Freedom of religion startled Father Grassi and elicited numerous observations. While the government did not involve itself in religious affairs, the Constitution also protected every religion and creed. Government impartiality extended so far as to protect even Catholics, so long despised in England. He cited a case in New York in 1813 in which defense lawyers argued that to force a priest to violate the seal of confession was to deny him the free exercise of his religion. While noting that many ministers preached anti-Catholic prejudice, Father Grassi praised the restraint shown by better-educated Protestants. What appalled this Jesuit, however, was the way sects divided and multiplied “every day” so that there existed “a chaos of every type of heresy.” He included a compendium of generalizations about 10 principal churches, from Congregationalists and Anglicans to Quakers, Dunkers (Church of the Brethren) and Unitarians.
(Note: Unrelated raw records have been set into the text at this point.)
/-! ### settle -/

@[simp] theorem State.pending_settle (s : State) : (s.settle).pending = s.pending :=
  by unfold State.settle State.whenAlive; split <;> rfl
@[simp] theorem State.supply_settle (s : State) : (s.settle).supply = s.supply :=
  by unfold State.settle State.whenAlive; split <;> rfl
@[simp] theorem State.links_settle (s : State) : (s.settle).links = s.links :=
  by unfold State.settle State.whenAlive; split <;> rfl
@[simp] theorem State.day_settle (s : State) : (s.settle).day = s.day :=
  by unfold State.settle State.whenAlive; split <;> rfl
@[simp] theorem State.settings_settle (s : State) : (s.settle).settings = s.settings :=
  by unfold State.settle State.whenAlive; split <;> rfl
@[simp] theorem State.cash_settle (s : State) : (s.settle).cash = s.cash :=
  by unfold State.settle State.whenAlive; split <;> rfl
@[simp] theorem State.dct_settle (s : State) : (s.settle).dct = s.dct :=
  by unfold State.settle State.whenAlive; split <;> rfl
@[simp] theorem State.bal_settle (s : State) : (s.settle).bal = s.bal :=
  by unfold State.settle State.whenAlive; split <;> rfl
@[simp] theorem State.jnl_settle (s : State) : (s.settle).jnl = s.jnl :=
  by unfold State.settle State.whenAlive; split <;> rfl
@[simp] theorem State.pbu_settle (s : State) : (s.settle).pbu = s.pbu :=
  by unfold State.settle State.whenAlive; split <;> rfl
@[simp] theorem State.ulc_settle (s : State) : (s.settle).ulc = s.ulc :=
  by unfold State.settle State.whenAlive; split <;> rfl

/-! ### darken -/

@[simp] theorem State.pending_darken (s : State) : (s.darken).pending = s.pending := rfl
@[simp] theorem State.supply_darken (s : State) : (s.darken).supply = s.supply := rfl
@[simp] theorem State.links_darken (s : State) : (s.darken).links = s.links := rfl
@[simp] theorem State.day_darken (s : State) : (s.darken).day = s.day := rfl
@[simp] theorem State.settings_darken (s : State) : (s.darken).settings = s.settings := rfl
@[simp] theorem State.positions_darken (s : State) : (s.darken).positions = s.positions := rfl
@[simp] theorem State.cash_darken (s : State) : (s.darken).cash = s.cash := rfl
@[simp] theorem State.dct_darken (s : State) : (s.darken).dct = s.dct := rfl
@[simp] theorem State.bal_darken (s : State) : (s.darken).bal = s.bal := rfl
@[simp] theorem State.jnl_darken (s : State) : (s.darken).jnl = s.jnl := rfl
@[simp] theorem State.pbu_darken (s : State) : (s.darken).pbu = s.pbu := rfl
@[simp] theorem State.ulc_darken (s : State) : (s.darken).ulc = s.ulc := rfl

/-! ### stopOutputs -/

@[simp] theorem State.pending_stopOutputs (s : State) : (s.stopOutputs).pending = s.pending := rfl
@[simp] theorem State.supply_stopOutputs (s : State) : (s.stopOutputs).supply = s.supply := rfl
@[simp] theorem State.links_stopOutputs (s : State) : (s.stopOutputs).links = s.links := rfl
@[simp] theorem State.day_stopOutputs (s : State) : (s.stopOutputs).day = s.day := rfl
@[simp] theorem State.settings_stopOutputs (s : State) : (s.stopOutputs).settings = s.settings := rfl
@[simp] theorem State.positions_stopOutputs (s : State) : (s.stopOutputs).positions = s.positions := rfl
@[simp] theorem State.cash_stopOutputs (s : State) : (s.stopOutputs).cash = s.cash := rfl
@[simp] theorem State.dct_stopOutputs (s : State) : (s.stopOutputs).dct = s.dct := rfl
@[simp] theorem State.bal_stopOutputs (s : State) : (s.stopOutputs).bal = s.bal := rfl
@[simp] theorem State.jnl_stopOutputs (s : State) : (s.stopOutputs).jnl = s.jnl := rfl
@[simp] theorem State.windows_stopOutputs (s : State) : (s.stopOutputs).windows = s.windows := rfl

/-! ### oneHz -/

@[simp] theorem State.pending_oneHz (s : State) : (s.oneHz).pending = s.pending := rfl
@[simp] theorem State.supply_oneHz (s : State) : (s.oneHz).supply = s.supply := rfl
@[simp] theorem State.links_oneHz (s : State) : (s.oneHz).links = s.links := rfl
@[simp] theorem State.settings_oneHz (s : State) : (s.oneHz).settings = s.settings := rfl
@[simp] theorem State.positions_oneHz (s : State) : (s.oneHz).positions = s.positions := rfl
@[simp] theorem State.cash_oneHz (s : State) : (s.oneHz).cash = s.cash := rfl
@[simp] theorem State.dct_oneHz (s : State) : (s.oneHz).dct = s.dct := rfl
@[simp] theorem State.bal_oneHz (s : State) : (s.oneHz).bal = s.bal := rfl
@[simp] theorem State.jnl_oneHz (s : State) : (s.oneHz).jnl = s.jnl := rfl
@[simp] theorem State.pbu_oneHz (s : State) : (s.oneHz).pbu = s.pbu := rfl
@[simp] theorem State.windows_oneHz (s : State) : (s.oneHz).windows = s.windows := rfl
@[simp] theorem State.ulc_oneHz (s : State) : (s.oneHz).ulc = s.ulc := rfl

/-! ### countAll -/

@[simp] theorem State.pending_countAll (s : State) : (s.countAll).pending = s.pending := rfl
@[simp] theorem State.supply_countAll (s : State) : (s.countAll).supply = s.supply := rfl
@[simp] theorem State.day_countAll (s : State) : (s.countAll).day = s.day := rfl
@[simp] theorem State.settings_countAll (s : State) : (s.countAll).settings = s.settings := rfl
@[simp] theorem State.cash_countAll (s : State) : (s.countAll).cash = s.cash := rfl
@[simp] theorem State.bal_countAll (s : State) : (s.countAll).bal = s.bal := rfl
@[simp] theorem State.jnl_countAll (s : State) : (s.countAll).jnl = s.jnl := rfl

end Sys2Proof.Machine
end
Father Grassi marveled at the phenomenon of circuit-riding priests traversing great distances to minister to scattered parishioners.

Father Grassi completed his volume with a review of the situation of the Roman Catholic Church in the United States. His role as superior of all Jesuits in the country brought him into contact with priests, women religious and bishops, particularly Archbishop John Carroll of Baltimore. He marveled at the phenomenon of circuit-riding priests traversing great distances to minister to scattered parishioners. Such incessant travel, along with the scarcity of clergy, however, left many priests lonely. Father Grassi counseled that these clerics could best dispel stereotypes of Catholics and anti-papist bigotry through explanations that were delivered “in a gentlemanly manner, with patient and kind hearted charity.” American Protestants, he commented, proved more receptive of Catholic dogma when they received explanations in such a manner.

Roberto Severino, professor emeritus of Italian at Georgetown University, translated and edited the volume. His introduction and Robert Emmett Curran’s foreword provide valuable context about Father Grassi, including information about the priest’s later life in the Papal States.

This gem of a book warrants a wide readership for its insights into the role of Catholicism in the early republic. Father Grassi’s excitement of discovery permeates the volume. Most significant is this kind Jesuit’s recommendation that Catholic beliefs be explained with a gentle charity, as that was the more effective means to dispel rancor and win an audience. In our own day, his advice points toward a better way to achieving civic and social harmony instead of the polemics of the renewed culture wars.